The Journal of Transportation Research Part C selected this paper to receive the Best Paper Award in 2018. You may download a preprint here.


Abstract:  This paper aims to examine the impact of ridesourcing on the taxi industry and explore where, when and how taxis can compete more effectively. To this end a large taxi GPS trajectory data set collected in Shenzhen, China is mined and more than 2,700 taxis (or about 18% of all registered in the city) are tracked in a period of three years, from January 2013 to November 2015, when both e-hailing and ridesourcing were rapidly spreading in the city.
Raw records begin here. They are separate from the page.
theorem State_fifoPush_good {s0 : State} {a0 a1 a2 a3} (ha0 : Good s0 a0) :
    Good s0 (@State.fifoPush a0 a1 a2 a3) := by
  unfold State.fifoPush
  repeat' first
    | with_reducible (first
        | assumption | intro _ | apply State_updConv_good | apply State_cnt_good | apply wr_good
        | apply State_raiseLane_good | apply next_good | apply ite_good | apply iteR_good | apply iteP_good
        | apply iteO_good)
    | split
    | (with_reducible refine Good.mk' (Good.flat ?_))

theorem State_regTrigger_good {s0 : State} {a0 a1 a2} (ha0 : Good s0 a0) : Good s0 (@State.regTrigger a0 a1 a2) := by
  unfold State.regTrigger
  repeat' first
    | with_reducible (first
        | assumption | intro _ | apply State_cnt_good | apply State_incSat_good | apply State_updConv_good
        | apply State_raiseLane_good | apply next_good | apply ite_good | apply iteR_good | apply iteP_good
        | apply iteO_good)
    | split
    | (with_reducible refine Good.mk' (Good.flat ?_))

theorem State_ownNow_good {s0 : State} {a0 a1 a2} (ha0 : Good s0 a0) : Good s0 (@State.ownNow a0 a1 a2) := by
  unfold State.ownNow
  repeat' first
    | with_reducible (first
        | assumption | intro _ | apply State_updConv_good | apply State_startInjected_good | apply next_good
        | apply ite_good | apply iteR_good | apply iteP_good | apply iteO_good)
    | split
    | (with_reducible refine Good.mk' (Good.flat ?_))

theorem State_ownTrigger_good {s0 : State} {a0 a1 a2} (ha0 : Good s0 a0) : Good s0 (@State.ownTrigger a0 a1 a2) := by
  unfold State.ownTrigger
  repeat' first
    | with_reducible (first
        | assumption | intro _ | apply State_cnt_good | apply State_incSat_good | apply State_ownNow_good
        | apply State_updConv_good | apply next_good | apply ite_good | apply iteR_good | apply iteP_good
        | apply iteO_good)
    | split
    | (with_reducible refine Good.mk' (Good.flat ?_))

theorem State_safetyOn_good {s0 : State} {a0 a1 a2} (ha0 : Good s0 a0) : Good s0 (@State.safetyOn a0 a1 a2) := by
  unfold State.safetyOn
  repeat' first
    | with_reducible (first
        | assumption | intro _ | apply State_cnt_good | apply State_incSat_good | apply State_startInjected_good
        | apply State_updConv_good | apply next_good | apply ite_good | apply iteR_good | apply iteP_good
        | apply iteO_good)
    | split
    | (with_reducible refine Good.mk' (Good.flat ?_))

theorem State_safetyTrigger_good {s0 : State} {a0 a1 a2} (ha0 : Good s0 a0) :
    Good s0 (@State.safetyTrigger a0 a1 a2) := by
  unfold State.safetyTrigger
  repeat' first
    | with_reducible (first
        | assumption | intro _ | apply State_safetyOn_good | apply next_good | apply ite_good | apply iteR_good
        | apply iteP_good | apply iteO_good)
    | split
    | (with_reducible refine Good.mk' (Good.flat ?_))

theorem execMadcInjectedTrigger_good {s0 : State} {a0 a1 a2 a3} (ha3 : Good s0 a3) :
    GoodO s0 (@execMadcInjectedTrigger a0 a1 a2 a3) := by
  unfold execMadcInjectedTrigger
  repeat' first
    | with_reducible (first
        | assumption | intro _ | apply State_safetyTrigger_good | apply State_ownTrigger_good | apply next_good
        | apply ite_good | apply iteR_good | apply iteP_good | apply iteO_good)
    | split
    | (with_reducible refine Good.mk' (Good.flat ?_))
The long sequence of GPS data points is first broken into separate “trips”, each corresponding to a unique passenger state, an origin/destination zone, and a starting/ending time. By examining the trip statistics, we found that: (1) the taxi industry in Shenzhen has experienced a significant loss in its ridership that can be indisputably credited to the competition from ridesourcing. Yet, the evidence is also strong that the shock was relatively short and that the loss of the taxi industry had begun to stabilize since the second half of 2015; (2) taxis are found to compete more effectively with ridesourcing in peak period (6-10 AM, 5-8 PM) and in areas with high population density. (3) e-hailing helps lift the capacity utilization rate of taxis. Yet, the gains are generally modest except for the off-peak period, and excessive competition can lead to severely under-utilized capacities; and (4) ridesourcing worsens congestion for taxis in the city, but the impact was relatively mild. We conclude that a dedicated service fleet with exclusive street-hailing access will continue to co-exist with ridesourcing and that regulations are needed to ensure this market operate properly.